[Source records]
————
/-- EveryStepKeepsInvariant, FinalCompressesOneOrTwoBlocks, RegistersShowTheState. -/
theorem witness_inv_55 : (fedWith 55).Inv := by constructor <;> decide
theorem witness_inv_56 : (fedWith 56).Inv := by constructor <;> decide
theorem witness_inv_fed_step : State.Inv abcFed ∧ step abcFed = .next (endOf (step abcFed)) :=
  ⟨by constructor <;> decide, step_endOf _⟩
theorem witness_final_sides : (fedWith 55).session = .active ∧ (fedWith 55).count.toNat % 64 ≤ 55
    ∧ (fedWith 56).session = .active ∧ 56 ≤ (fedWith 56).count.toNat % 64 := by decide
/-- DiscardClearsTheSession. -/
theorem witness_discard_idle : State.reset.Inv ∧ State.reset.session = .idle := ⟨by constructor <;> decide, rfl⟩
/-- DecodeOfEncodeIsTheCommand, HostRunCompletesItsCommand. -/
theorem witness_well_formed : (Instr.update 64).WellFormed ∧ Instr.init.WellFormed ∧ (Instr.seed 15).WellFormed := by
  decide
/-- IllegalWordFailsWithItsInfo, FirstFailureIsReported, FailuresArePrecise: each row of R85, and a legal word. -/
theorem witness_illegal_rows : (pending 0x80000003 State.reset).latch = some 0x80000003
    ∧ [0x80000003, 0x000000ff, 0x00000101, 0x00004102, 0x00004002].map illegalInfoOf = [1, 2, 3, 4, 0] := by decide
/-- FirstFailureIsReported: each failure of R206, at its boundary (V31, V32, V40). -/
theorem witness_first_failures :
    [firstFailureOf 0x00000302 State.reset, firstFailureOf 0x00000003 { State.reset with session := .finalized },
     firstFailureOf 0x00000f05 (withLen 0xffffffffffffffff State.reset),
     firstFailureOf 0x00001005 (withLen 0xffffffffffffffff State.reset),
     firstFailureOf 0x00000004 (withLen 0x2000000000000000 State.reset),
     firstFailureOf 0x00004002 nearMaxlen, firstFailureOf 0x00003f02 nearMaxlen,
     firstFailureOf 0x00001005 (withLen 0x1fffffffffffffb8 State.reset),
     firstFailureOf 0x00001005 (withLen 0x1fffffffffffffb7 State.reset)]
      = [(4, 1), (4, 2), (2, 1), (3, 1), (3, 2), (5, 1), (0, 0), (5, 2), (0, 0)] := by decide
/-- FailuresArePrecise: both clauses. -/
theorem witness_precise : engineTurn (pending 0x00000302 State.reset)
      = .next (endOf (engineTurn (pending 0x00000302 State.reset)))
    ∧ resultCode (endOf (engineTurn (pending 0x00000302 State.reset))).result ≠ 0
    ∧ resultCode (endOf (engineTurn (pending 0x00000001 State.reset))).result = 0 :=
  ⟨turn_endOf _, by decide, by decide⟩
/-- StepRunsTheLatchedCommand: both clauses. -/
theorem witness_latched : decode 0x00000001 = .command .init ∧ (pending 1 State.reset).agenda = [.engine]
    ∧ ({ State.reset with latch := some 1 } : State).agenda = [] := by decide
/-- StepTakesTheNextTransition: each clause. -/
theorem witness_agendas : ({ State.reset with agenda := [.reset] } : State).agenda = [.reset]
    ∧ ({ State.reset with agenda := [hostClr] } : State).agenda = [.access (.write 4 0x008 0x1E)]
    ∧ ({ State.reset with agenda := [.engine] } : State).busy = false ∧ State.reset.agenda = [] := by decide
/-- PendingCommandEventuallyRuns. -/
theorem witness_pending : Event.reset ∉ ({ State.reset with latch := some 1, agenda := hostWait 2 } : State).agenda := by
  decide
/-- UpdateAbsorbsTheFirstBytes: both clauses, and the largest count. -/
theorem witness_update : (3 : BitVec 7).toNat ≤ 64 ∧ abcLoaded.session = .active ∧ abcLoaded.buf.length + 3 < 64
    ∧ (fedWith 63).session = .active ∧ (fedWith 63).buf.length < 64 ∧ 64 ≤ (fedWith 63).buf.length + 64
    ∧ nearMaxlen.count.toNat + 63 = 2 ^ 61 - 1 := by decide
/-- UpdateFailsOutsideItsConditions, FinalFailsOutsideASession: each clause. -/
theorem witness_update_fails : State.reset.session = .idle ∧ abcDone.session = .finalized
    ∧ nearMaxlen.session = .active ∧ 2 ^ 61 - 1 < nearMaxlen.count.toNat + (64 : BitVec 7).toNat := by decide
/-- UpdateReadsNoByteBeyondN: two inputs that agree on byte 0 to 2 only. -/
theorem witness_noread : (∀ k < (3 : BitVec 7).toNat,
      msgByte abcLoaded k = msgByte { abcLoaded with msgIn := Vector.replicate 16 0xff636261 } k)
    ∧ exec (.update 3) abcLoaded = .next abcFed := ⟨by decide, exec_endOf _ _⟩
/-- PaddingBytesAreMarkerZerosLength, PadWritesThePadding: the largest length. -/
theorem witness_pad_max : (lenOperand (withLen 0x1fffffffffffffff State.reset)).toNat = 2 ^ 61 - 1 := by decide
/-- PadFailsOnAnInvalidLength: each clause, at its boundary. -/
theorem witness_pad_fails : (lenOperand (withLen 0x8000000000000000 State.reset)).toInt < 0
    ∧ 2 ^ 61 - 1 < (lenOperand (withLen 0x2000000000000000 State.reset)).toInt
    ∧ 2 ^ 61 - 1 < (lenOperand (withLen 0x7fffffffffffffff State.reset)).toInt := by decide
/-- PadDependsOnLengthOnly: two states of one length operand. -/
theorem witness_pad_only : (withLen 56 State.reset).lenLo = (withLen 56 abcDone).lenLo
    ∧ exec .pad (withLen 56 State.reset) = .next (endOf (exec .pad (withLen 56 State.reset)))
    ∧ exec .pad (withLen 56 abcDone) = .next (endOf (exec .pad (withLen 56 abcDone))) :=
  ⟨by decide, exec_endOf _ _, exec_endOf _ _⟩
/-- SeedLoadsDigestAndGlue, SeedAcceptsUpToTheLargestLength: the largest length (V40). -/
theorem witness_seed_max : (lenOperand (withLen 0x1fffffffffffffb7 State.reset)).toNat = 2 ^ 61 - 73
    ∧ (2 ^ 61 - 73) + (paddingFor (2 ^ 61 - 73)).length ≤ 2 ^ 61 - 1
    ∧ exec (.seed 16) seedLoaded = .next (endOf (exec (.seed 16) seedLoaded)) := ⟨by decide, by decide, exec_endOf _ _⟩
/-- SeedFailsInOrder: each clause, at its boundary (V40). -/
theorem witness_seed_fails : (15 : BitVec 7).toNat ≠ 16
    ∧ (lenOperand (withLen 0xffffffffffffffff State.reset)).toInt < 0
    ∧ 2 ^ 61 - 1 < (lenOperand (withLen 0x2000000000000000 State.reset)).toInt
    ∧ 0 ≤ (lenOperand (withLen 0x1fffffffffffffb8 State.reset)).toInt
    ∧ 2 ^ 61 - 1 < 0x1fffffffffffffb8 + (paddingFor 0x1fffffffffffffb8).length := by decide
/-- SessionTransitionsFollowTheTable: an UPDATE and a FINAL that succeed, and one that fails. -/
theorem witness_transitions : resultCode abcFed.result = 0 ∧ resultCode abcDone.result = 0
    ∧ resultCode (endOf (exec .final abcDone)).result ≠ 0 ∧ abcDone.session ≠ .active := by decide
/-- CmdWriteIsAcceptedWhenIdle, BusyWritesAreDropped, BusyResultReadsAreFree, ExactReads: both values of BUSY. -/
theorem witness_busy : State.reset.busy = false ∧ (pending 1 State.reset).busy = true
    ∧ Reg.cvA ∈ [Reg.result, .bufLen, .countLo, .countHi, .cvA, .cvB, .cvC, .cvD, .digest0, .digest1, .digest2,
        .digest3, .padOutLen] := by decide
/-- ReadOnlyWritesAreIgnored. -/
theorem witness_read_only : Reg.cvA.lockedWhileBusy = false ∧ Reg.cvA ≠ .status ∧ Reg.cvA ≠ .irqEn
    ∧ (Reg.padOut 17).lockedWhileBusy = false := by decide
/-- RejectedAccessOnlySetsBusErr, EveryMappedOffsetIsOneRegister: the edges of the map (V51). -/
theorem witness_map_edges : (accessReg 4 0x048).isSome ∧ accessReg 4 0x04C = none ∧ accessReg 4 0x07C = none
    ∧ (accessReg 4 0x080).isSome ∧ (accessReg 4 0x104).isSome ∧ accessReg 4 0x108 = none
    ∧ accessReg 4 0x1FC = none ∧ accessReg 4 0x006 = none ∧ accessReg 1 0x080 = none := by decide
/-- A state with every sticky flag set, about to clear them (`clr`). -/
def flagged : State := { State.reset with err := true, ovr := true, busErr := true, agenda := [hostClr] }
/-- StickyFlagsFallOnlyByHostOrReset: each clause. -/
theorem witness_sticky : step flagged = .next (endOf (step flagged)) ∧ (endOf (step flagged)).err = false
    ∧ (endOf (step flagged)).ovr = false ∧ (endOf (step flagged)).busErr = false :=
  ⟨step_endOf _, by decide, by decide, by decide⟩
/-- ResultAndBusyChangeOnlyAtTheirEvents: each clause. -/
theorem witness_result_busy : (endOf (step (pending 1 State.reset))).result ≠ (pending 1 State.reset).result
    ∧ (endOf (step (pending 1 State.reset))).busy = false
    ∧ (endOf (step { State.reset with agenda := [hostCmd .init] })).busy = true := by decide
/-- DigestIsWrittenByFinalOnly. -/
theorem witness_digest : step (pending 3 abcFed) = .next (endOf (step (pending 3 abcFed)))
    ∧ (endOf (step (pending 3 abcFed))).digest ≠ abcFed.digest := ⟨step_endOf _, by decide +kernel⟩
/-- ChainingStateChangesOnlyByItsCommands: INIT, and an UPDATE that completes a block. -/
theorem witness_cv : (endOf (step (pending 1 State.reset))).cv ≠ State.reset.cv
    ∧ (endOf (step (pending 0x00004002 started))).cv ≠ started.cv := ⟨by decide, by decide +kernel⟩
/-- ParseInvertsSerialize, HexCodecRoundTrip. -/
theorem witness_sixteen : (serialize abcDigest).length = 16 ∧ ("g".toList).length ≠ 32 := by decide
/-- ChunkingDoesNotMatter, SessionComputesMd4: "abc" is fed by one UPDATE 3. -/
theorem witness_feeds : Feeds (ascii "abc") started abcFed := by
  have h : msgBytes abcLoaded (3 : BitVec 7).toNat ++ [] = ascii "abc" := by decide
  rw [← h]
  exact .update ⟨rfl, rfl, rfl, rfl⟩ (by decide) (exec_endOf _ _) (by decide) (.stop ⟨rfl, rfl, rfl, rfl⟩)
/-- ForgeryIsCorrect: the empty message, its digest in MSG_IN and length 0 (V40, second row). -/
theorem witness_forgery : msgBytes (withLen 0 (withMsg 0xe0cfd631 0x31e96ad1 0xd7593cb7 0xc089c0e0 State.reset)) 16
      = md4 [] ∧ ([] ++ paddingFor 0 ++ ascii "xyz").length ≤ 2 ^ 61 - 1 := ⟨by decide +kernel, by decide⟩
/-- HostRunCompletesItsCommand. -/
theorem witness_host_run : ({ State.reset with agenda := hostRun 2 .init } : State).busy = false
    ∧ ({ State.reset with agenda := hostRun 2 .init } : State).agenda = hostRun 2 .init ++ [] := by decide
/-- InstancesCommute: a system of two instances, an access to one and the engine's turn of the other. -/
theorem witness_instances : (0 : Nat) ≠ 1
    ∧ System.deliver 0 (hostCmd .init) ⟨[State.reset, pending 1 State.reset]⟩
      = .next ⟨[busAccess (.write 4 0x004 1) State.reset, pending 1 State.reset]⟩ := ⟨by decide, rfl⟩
————
Assignment:
All lines from the start of the entries through the line where "0)] := by decide" sits should be duplicated exactly, with nothing else in the output.

Your solution:
/-- EveryStepKeepsInvariant, FinalCompressesOneOrTwoBlocks, RegistersShowTheState. -/
theorem witness_inv_55 : (fedWith 55).Inv := by constructor <;> decide
theorem witness_inv_56 : (fedWith 56).Inv := by constructor <;> decide
theorem witness_inv_fed_step : State.Inv abcFed ∧ step abcFed = .next (endOf (step abcFed)) :=
  ⟨by constructor <;> decide, step_endOf _⟩
theorem witness_final_sides : (fedWith 55).session = .active ∧ (fedWith 55).count.toNat % 64 ≤ 55
    ∧ (fedWith 56).session = .active ∧ 56 ≤ (fedWith 56).count.toNat % 64 := by decide
/-- DiscardClearsTheSession. -/
theorem witness_discard_idle : State.reset.Inv ∧ State.reset.session = .idle := ⟨by constructor <;> decide, rfl⟩
/-- DecodeOfEncodeIsTheCommand, HostRunCompletesItsCommand. -/
theorem witness_well_formed : (Instr.update 64).WellFormed ∧ Instr.init.WellFormed ∧ (Instr.seed 15).WellFormed := by
  decide
/-- IllegalWordFailsWithItsInfo, FirstFailureIsReported, FailuresArePrecise: each row of R85, and a legal word. -/
theorem witness_illegal_rows : (pending 0x80000003 State.reset).latch = some 0x80000003
    ∧ [0x80000003, 0x000000ff, 0x00000101, 0x00004102, 0x00004002].map illegalInfoOf = [1, 2, 3, 4, 0] := by decide
/-- FirstFailureIsReported: each failure of R206, at its boundary (V31, V32, V40). -/
theorem witness_first_failures :
    [firstFailureOf 0x00000302 State.reset, firstFailureOf 0x00000003 { State.reset with session := .finalized },
     firstFailureOf 0x00000f05 (withLen 0xffffffffffffffff State.reset),
     firstFailureOf 0x00001005 (withLen 0xffffffffffffffff State.reset),
     firstFailureOf 0x00000004 (withLen 0x2000000000000000 State.reset),
     firstFailureOf 0x00004002 nearMaxlen, firstFailureOf 0x00003f02 nearMaxlen,
     firstFailureOf 0x00001005 (withLen 0x1fffffffffffffb8 State.reset),
     firstFailureOf 0x00001005 (withLen 0x1fffffffffffffb7 State.reset)]
      = [(4, 1), (4, 2), (2, 1), (3, 1), (3, 2), (5, 1), (0, 0), (5, 2), (0, 0)] := by decide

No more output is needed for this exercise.